The Vac canister pulls so little vac it is barely noticeable compared to the brake booster or PCV draws, your intake has plenty of vacumn


----------



## NoGoat (Jul 21, 2021)

Lemans guy said:


> Yes agree with 052!….you can later also get a Vacumn manifold from summit or JEGS about $45 and mount it on your firewall for additional ease of Vacumn ease of Vacumn routing.
> 
> The Vac canister pulls so little vac it is barely noticeable compared to the brake booster or PCV draws, your intake has plenty of vacumn


Thanks, good to hear.
Now after switching from ported to manifold, will I need to adjust the timing or carb again? I would think so, but really don't know.


----------



## NoGoat (Jul 21, 2021)

Well shoot. 76 degree day, driving around for 25mins never got above 185 moving and 195-200 even at long lights. Pulled into a parking lot, put in park and 5-7 min later 225 and still climbing.


----------



## Lemans guy (Oct 14, 2014)

First thing to check when car is hot at idle MSD cool when driving is the thermostatic clutch fan or electric fan system. All clutch fans are not like. Some are no thermostatic and look similar but cool poorly.

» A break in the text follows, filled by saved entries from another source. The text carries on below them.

/-- With LSRC = 0 a read of TIME0 gives counter bits [15:0] and latches bits [31:16] of the same instant into TIME1;
with another source it captures nothing (R171, R379). SRC_PREF takes the codes of Table 02-9 and ignores the others;
a change of the active source raises a PWR event (R46, R67). HWDOG with KICK 0x0 sets the period, with 0xA keeps it
(R177). IMG_CTL.SWITCH under the key selects the bank that is not running where its stored result is GOOD, and the
module resets; while PWRFAIL# is asserted the selection waits for its end (R55); without the key or for another bank it
sets IMG_CTL.REFUSED and changes nothing else (R147, R158). -/
def Obligations.TimePowerAndBankRegisters : Prop :=
  (∀ s : State, hostUp s = true →
     (s.host.lsrc = 0 → exec .time0Read s = .next ((s.setTim { s.tim with stepLatch := s.tim.stepSum }).setHost { s.host with
       time0 := s.tim.counter.setWidth 16, time1 := (s.tim.counter >>> 16).setWidth 16,
       lastRead := s.tim.counter.setWidth 16 })) ∧
     (s.host.lsrc ≠ 0 → exec .time0Read s = .next (s.setHost { s.host with lastRead := s.host.time0 }))) ∧
  (∀ s : State, hostUp s = true →
     let u := s.setHost { s.host with key := .idle }
     (∀ v : BitVec 3, v.toNat < 6 →
       let t := u.setPwr { s.pwr with srcPref := v }
       (activeSrc t = activeSrc s → exec (.srcPref v) s = .next t) ∧
       (activeSrc t ≠ activeSrc s → exec (.srcPref v) s = .next (raise 0x05 [pwrStat t, pwrLimit t] t))) ∧
     (∀ v : BitVec 3, 6 ≤ v.toNat → exec (.srcPref v) s = .next u) ∧
     (∀ p : BitVec 12, exec (.hwdogSet p) s = .next (s.setHost { s.host with key := .idle, hwdogPeriod := p })) ∧
     exec .hwdogKick s = .next u) ∧
  (∀ s : State, hostUp s = true →
     (keyed s = true → isGood s (otherBank s) = true →
       let v := if s.boot.active = some (otherBank s) ∧ s.boot.pref = otherBank s then none else some (otherBank s)
       (s.pwr.pwrfail = false → exec .switchBank s = .next ((s.setHost { s.host with key := .idle }).setBoot
         { s.boot with pendingSel := v, resetSoon := true })) ∧
       (s.pwr.pwrfail = true → exec .switchBank s = .next ((s.setHost { s.host with key := .idle }).setBoot
         { s.boot with selWaits := some v, resetSoon := true }))) ∧
     (keyed s = false ∨ isGood s (otherBank s) = false →
       exec .switchBank s = .next (s.setHost { s.host with key := .idle, imgRefused := true })))

/-- SAFE_CTL.CLEAR without the key, outside SAFE, or for a class that is not clearable sets REFUSED and changes
nothing else; ENTER is ignored in SAFE (R173, R174). SAFE_CTL.CLEAR under the key, in SAFE with a clearable class,
deletes every channel and gives READY with the safe state and its cause cleared (R173, R483, Table 05-7). FI_CTL.KILL
disarms every point: where no point holds a unit, the next state has every point disarmed, with its configuration and
counters kept, and raises FI_ARMED with no point armed; with none armed it only consumes the key (R521). -/
def Obligations.SafeControlAndKill : Prop :=
  (∀ s : State, hostUp s = true →
     (keyed s = false ∨ s.mode ≠ .safe ∨ s.saf.safe = false ∨ s.saf.cls ∉ [9, 10, 11] →
       exec .safeCtlClear s = .next (s.setHost { s.host with key := .idle, safeRefused := true })) ∧
     (s.mode = .safe → exec .safeCtlEnter s = .next (s.setHost { s.host with key := .idle }))) ∧
  (∀ s : State, hostUp s = true → keyed s = true → s.mode = .safe → s.saf.safe = true →
     s.saf.cls ∈ [9, 10, 11] → poeStandby s = false → tooHot s = false →
     ∃ t, exec .safeCtlClear s = .next t ∧ t.mode = .ready ∧ t.saf.safe = false ∧ t.saf.cause = 0 ∧ t.led.chans = []) ∧
  (∀ s : State, hostUp s = true → (s.fi.points.map Prod.fst).Nodup → (∀ e ∈ s.fi.points, e.2.held = []) →
     armedPoints s ≠ 0 →
     let u := (s.setHost { s.host with key := .idle }).setFi { s.fi with
       points := s.fi.points.map (fun e => (e.1, { e.2 with armed := false })) }
     exec .kill s = .next (raise 0x0E [0, 0] u)) ∧
  (∀ s : State, hostUp s = true → armedPoints s = 0 → exec .kill s = .next (s.setHost { s.host with key := .idle }))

also even the right ones wear out. In addition in must be shrouded properly nd half in nd half out of the shroud. Timing will not fix other bd coolant system problems, a bad fan clutch will still make it run hot.

when you are running hot at idle is the fan fully engaged? Pulling strong? Or weak and free wheeling?


----------



## NoGoat (Jul 21, 2021)

Lemans guy said:


> First thing to check when car is hot at idle MSD cool when driving is the thermostatic clutch fan or electric fan system. All clutch fans are not like. Some are no thermostatic and look similar but cool poorly.
> 
> also even the right ones wear out. In addition in must be shrouded properly nd half in nd half out of the shroud. Timing will not fix other bd coolant system problems, a bad fan clutch will still make it run hot.
> 
> when you are running hot at idle is the fan fully engaged? Pulling strong? Or weak and free wheeling?





Lemans guy said:


> First thing to check when car is hot at idle MSD cool when driving is the thermostatic clutch fan or electric fan system. All clutch fans are not like. Some are no thermostatic and look similar but cool poorly.
> 
> also even the right ones wear out. In addition in must be shrouded properly nd half in nd half out of the shroud. Timing will not fix other bd coolant system problems, a bad fan clutch will still make it run hot.
> 
> when you are running hot at idle is the fan fully engaged? Pulling strong? Or weak and free wheeling?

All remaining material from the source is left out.